MATERIAL FOR THIS EXERCISE Start Marker

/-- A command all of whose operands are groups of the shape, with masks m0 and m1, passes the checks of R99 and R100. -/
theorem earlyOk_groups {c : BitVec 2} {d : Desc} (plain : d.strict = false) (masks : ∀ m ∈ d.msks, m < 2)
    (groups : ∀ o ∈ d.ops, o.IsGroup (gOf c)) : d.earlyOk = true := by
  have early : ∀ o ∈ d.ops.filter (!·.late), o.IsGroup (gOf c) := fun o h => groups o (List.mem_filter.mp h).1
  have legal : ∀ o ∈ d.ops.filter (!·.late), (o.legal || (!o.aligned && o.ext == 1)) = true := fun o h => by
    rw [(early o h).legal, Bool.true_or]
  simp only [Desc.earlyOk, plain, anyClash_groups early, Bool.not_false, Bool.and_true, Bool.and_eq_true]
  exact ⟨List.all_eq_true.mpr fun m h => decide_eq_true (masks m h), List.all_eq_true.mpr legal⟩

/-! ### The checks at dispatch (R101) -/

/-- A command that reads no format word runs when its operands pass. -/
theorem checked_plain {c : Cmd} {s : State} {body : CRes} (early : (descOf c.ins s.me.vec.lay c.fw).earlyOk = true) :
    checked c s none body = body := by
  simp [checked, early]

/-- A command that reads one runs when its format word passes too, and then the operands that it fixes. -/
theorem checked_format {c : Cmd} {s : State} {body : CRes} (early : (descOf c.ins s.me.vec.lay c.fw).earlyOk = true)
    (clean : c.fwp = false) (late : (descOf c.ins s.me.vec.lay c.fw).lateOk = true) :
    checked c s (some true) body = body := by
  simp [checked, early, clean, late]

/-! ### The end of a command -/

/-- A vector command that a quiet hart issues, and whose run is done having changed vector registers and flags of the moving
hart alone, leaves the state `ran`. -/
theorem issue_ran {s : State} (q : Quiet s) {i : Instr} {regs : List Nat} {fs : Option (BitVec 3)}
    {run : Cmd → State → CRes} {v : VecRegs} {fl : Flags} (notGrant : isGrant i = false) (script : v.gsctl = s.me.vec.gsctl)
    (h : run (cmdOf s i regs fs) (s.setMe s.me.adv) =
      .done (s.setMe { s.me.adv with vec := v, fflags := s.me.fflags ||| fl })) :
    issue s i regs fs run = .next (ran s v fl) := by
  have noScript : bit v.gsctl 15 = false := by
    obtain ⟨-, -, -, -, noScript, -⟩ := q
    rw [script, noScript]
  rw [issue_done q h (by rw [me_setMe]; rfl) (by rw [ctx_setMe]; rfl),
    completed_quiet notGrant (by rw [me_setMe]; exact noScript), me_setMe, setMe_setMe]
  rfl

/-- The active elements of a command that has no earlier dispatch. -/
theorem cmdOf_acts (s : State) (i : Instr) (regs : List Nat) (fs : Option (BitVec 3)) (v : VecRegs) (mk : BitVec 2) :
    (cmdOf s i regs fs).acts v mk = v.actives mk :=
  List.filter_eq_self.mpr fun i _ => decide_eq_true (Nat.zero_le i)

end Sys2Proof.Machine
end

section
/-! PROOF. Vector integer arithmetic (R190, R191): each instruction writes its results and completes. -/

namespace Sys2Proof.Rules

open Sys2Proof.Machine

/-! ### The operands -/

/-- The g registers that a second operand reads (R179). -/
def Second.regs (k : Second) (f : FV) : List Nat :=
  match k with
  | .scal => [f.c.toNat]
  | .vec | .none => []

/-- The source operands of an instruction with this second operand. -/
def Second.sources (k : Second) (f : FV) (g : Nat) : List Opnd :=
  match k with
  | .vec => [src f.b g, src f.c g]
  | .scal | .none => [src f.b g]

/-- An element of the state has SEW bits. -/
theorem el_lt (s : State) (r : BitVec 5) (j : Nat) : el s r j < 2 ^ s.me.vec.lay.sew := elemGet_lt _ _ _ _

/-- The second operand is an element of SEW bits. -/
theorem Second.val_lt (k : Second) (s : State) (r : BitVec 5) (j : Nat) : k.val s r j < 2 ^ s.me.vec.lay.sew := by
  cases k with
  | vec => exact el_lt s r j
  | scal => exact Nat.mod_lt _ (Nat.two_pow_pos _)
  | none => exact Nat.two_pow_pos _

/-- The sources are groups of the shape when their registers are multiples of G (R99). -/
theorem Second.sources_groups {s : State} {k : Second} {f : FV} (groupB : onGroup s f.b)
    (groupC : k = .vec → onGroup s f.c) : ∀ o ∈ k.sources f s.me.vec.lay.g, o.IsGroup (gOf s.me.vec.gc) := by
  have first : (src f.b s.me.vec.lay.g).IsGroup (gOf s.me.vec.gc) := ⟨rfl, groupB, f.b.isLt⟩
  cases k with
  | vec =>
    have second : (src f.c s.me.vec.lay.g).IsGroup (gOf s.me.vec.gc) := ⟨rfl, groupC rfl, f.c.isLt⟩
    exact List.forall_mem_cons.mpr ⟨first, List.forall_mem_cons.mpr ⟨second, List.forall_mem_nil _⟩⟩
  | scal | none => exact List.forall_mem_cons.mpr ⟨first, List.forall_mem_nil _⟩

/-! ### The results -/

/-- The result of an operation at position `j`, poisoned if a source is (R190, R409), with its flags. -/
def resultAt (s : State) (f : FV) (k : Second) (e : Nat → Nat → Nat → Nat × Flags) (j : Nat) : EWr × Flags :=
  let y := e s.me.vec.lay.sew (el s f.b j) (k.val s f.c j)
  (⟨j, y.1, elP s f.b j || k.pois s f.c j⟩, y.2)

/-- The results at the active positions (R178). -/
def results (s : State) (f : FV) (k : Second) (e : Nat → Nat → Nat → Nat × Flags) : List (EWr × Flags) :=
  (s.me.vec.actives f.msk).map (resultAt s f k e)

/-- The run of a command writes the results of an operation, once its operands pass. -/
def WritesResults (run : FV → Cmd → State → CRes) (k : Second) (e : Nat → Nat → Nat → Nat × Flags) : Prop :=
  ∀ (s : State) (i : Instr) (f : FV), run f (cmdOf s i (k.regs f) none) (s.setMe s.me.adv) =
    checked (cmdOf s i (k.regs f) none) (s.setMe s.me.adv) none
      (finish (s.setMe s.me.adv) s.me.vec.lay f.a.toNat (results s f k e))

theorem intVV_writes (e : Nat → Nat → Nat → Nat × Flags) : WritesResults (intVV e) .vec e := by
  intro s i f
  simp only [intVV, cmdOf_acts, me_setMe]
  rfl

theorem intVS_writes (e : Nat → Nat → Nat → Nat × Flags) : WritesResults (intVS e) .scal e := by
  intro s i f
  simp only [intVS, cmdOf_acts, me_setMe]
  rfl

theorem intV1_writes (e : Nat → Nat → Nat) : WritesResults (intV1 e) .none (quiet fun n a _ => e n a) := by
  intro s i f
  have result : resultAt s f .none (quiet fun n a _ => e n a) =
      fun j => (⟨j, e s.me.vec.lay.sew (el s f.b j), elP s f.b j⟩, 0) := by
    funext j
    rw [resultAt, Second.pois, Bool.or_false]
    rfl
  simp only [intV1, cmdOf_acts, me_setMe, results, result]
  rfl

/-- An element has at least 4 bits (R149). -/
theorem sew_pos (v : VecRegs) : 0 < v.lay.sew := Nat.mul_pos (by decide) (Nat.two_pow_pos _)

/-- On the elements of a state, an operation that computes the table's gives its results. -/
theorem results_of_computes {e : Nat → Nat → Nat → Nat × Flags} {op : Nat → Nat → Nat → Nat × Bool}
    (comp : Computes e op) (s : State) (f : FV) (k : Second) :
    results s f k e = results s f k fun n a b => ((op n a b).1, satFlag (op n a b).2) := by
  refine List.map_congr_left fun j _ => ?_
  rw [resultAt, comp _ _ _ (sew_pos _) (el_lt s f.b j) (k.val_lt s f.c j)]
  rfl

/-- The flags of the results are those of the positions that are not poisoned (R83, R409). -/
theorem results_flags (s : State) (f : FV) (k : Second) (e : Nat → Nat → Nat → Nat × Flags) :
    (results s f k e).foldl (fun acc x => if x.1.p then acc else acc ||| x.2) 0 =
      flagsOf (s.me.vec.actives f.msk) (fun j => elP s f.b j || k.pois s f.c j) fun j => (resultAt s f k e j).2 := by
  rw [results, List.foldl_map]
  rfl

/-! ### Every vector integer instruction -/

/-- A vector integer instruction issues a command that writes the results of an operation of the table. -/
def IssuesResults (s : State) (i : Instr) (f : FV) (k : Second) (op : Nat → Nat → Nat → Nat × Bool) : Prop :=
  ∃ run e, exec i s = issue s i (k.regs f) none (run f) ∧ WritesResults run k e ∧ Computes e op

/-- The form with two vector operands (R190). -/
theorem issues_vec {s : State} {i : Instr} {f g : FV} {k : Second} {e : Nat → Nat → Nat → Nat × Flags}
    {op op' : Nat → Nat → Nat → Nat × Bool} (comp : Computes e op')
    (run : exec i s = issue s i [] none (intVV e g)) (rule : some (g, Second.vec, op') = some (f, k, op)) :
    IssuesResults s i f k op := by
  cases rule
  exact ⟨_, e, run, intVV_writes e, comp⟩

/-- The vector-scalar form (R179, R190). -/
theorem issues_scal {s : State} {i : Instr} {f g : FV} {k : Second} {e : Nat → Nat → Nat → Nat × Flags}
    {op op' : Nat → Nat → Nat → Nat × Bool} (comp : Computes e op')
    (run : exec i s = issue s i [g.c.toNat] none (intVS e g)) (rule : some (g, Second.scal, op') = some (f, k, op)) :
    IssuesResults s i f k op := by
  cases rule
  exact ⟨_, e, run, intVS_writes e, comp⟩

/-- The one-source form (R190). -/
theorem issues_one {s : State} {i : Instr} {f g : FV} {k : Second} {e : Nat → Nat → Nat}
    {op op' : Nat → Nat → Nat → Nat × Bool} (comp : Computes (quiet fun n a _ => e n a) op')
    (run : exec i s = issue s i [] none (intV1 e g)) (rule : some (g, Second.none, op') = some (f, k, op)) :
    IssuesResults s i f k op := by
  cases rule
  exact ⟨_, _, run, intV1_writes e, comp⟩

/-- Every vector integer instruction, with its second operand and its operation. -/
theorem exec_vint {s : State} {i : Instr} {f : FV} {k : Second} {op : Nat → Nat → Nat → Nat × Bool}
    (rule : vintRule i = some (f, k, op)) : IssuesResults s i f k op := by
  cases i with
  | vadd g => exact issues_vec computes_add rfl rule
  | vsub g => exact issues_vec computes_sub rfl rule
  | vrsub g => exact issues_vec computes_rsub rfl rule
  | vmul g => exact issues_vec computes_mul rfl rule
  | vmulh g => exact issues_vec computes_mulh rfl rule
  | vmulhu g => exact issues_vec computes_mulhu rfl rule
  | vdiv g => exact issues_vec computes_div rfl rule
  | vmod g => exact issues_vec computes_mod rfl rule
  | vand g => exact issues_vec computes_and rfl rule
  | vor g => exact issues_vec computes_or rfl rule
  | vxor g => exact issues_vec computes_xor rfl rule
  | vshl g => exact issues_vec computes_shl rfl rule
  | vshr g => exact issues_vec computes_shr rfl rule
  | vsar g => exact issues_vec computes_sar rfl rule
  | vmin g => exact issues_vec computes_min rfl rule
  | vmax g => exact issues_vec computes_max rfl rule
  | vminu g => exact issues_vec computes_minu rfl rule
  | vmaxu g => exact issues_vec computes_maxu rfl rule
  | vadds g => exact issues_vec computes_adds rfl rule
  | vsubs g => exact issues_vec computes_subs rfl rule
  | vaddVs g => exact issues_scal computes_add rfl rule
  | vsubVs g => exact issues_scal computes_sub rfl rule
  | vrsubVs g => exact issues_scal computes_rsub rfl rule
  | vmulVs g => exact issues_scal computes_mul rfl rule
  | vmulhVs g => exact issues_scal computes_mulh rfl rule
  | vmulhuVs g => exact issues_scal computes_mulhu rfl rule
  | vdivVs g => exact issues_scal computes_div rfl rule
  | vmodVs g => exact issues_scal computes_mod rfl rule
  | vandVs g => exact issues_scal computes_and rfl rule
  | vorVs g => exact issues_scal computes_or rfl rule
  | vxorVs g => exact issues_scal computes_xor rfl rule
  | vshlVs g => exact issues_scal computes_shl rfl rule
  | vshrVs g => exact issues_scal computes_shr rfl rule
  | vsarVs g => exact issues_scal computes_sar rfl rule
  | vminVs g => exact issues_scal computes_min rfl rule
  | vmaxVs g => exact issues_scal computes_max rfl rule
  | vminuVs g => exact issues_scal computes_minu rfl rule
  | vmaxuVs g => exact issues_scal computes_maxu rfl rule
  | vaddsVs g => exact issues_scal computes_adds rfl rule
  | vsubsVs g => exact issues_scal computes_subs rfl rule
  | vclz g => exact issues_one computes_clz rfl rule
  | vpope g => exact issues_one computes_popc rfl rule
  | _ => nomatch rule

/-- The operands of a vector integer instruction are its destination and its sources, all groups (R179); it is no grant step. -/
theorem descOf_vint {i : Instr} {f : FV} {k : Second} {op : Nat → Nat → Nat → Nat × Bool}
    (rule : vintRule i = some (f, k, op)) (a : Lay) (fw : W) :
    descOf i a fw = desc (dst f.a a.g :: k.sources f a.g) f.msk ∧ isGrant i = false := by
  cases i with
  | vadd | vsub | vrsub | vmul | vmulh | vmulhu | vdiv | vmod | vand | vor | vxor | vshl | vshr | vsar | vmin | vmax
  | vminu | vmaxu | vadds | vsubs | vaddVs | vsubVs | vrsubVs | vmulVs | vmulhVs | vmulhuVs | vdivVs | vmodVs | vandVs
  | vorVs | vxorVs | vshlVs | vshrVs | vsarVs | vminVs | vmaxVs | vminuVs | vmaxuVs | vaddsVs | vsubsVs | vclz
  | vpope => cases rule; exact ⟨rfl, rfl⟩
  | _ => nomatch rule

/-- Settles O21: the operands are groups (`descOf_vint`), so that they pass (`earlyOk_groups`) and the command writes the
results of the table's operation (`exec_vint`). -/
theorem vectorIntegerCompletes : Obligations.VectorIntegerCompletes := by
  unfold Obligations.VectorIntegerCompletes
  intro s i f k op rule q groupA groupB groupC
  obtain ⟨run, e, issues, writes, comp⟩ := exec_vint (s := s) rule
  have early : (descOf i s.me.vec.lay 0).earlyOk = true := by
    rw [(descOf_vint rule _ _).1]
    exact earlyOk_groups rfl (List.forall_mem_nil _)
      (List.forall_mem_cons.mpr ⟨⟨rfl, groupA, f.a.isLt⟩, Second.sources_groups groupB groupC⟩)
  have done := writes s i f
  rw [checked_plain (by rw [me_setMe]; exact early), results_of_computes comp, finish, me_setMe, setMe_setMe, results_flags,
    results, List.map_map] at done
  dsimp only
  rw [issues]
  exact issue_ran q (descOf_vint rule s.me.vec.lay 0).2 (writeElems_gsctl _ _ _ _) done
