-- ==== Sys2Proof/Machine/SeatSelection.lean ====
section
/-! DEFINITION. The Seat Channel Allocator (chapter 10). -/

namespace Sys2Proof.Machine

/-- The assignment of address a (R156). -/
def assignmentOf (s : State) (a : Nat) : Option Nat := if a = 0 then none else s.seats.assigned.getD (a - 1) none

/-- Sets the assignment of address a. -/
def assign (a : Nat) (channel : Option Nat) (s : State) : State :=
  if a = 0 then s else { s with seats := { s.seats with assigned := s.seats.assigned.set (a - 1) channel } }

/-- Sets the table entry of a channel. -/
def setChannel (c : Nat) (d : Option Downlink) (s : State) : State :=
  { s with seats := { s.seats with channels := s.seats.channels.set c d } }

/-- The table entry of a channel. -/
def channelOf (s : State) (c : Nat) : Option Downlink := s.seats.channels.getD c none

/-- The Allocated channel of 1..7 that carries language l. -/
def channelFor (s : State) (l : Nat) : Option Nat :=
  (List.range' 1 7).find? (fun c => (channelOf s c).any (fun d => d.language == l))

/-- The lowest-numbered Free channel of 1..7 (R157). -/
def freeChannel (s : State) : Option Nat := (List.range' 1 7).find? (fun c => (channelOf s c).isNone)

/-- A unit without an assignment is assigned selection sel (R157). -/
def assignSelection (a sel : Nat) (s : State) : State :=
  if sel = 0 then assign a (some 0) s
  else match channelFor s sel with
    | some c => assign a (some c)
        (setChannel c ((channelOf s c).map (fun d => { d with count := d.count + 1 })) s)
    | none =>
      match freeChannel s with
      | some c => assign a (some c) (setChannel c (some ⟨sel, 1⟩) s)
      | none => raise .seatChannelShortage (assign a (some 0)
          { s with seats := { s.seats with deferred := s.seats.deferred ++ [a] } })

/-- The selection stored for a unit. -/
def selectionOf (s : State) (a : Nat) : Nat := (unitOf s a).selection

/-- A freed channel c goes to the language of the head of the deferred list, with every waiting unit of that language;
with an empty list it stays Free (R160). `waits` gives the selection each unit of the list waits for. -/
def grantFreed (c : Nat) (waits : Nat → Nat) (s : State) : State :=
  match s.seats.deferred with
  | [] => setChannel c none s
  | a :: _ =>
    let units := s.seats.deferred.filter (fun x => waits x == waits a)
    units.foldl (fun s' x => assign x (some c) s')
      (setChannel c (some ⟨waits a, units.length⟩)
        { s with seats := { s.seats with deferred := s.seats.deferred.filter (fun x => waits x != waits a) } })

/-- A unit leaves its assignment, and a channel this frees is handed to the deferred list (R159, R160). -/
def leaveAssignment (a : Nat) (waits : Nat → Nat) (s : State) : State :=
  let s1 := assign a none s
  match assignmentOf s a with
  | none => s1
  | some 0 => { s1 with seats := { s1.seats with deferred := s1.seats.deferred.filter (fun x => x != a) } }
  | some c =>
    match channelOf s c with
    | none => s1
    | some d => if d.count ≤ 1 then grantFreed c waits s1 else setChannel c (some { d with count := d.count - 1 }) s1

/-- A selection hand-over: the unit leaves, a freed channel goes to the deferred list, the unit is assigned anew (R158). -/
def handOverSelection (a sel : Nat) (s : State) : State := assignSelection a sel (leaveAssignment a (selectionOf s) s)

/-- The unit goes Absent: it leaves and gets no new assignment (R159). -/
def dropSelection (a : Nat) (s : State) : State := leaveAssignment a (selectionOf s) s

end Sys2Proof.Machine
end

MATERIAL FOR THIS EXERCISE End Marker

EXERCISE: Send back an exact copy of only the lines from the line with "vmodVs | vandVs" up to and including the line with "results of the" in the data above.

WRITTEN SOLUTION:
  | vminu | vmaxu | vadds | vsubs | vaddVs | vsubVs | vrsubVs | vmulVs | vmulhVs | vmulhuVs | vdivVs | vmodVs | vandVs
  | vorVs | vxorVs | vshlVs | vshrVs | vsarVs | vminVs | vmaxVs | vminuVs | vmaxuVs | vaddsVs | vsubsVs | vclz
  | vpope => cases rule; exact ⟨rfl, rfl⟩
  | _ => nomatch rule

/-- Settles O21: the operands are groups (`descOf_vint`), so that they pass (`earlyOk_groups`) and the command writes the
results of the table's operation (`exec_vint`). -/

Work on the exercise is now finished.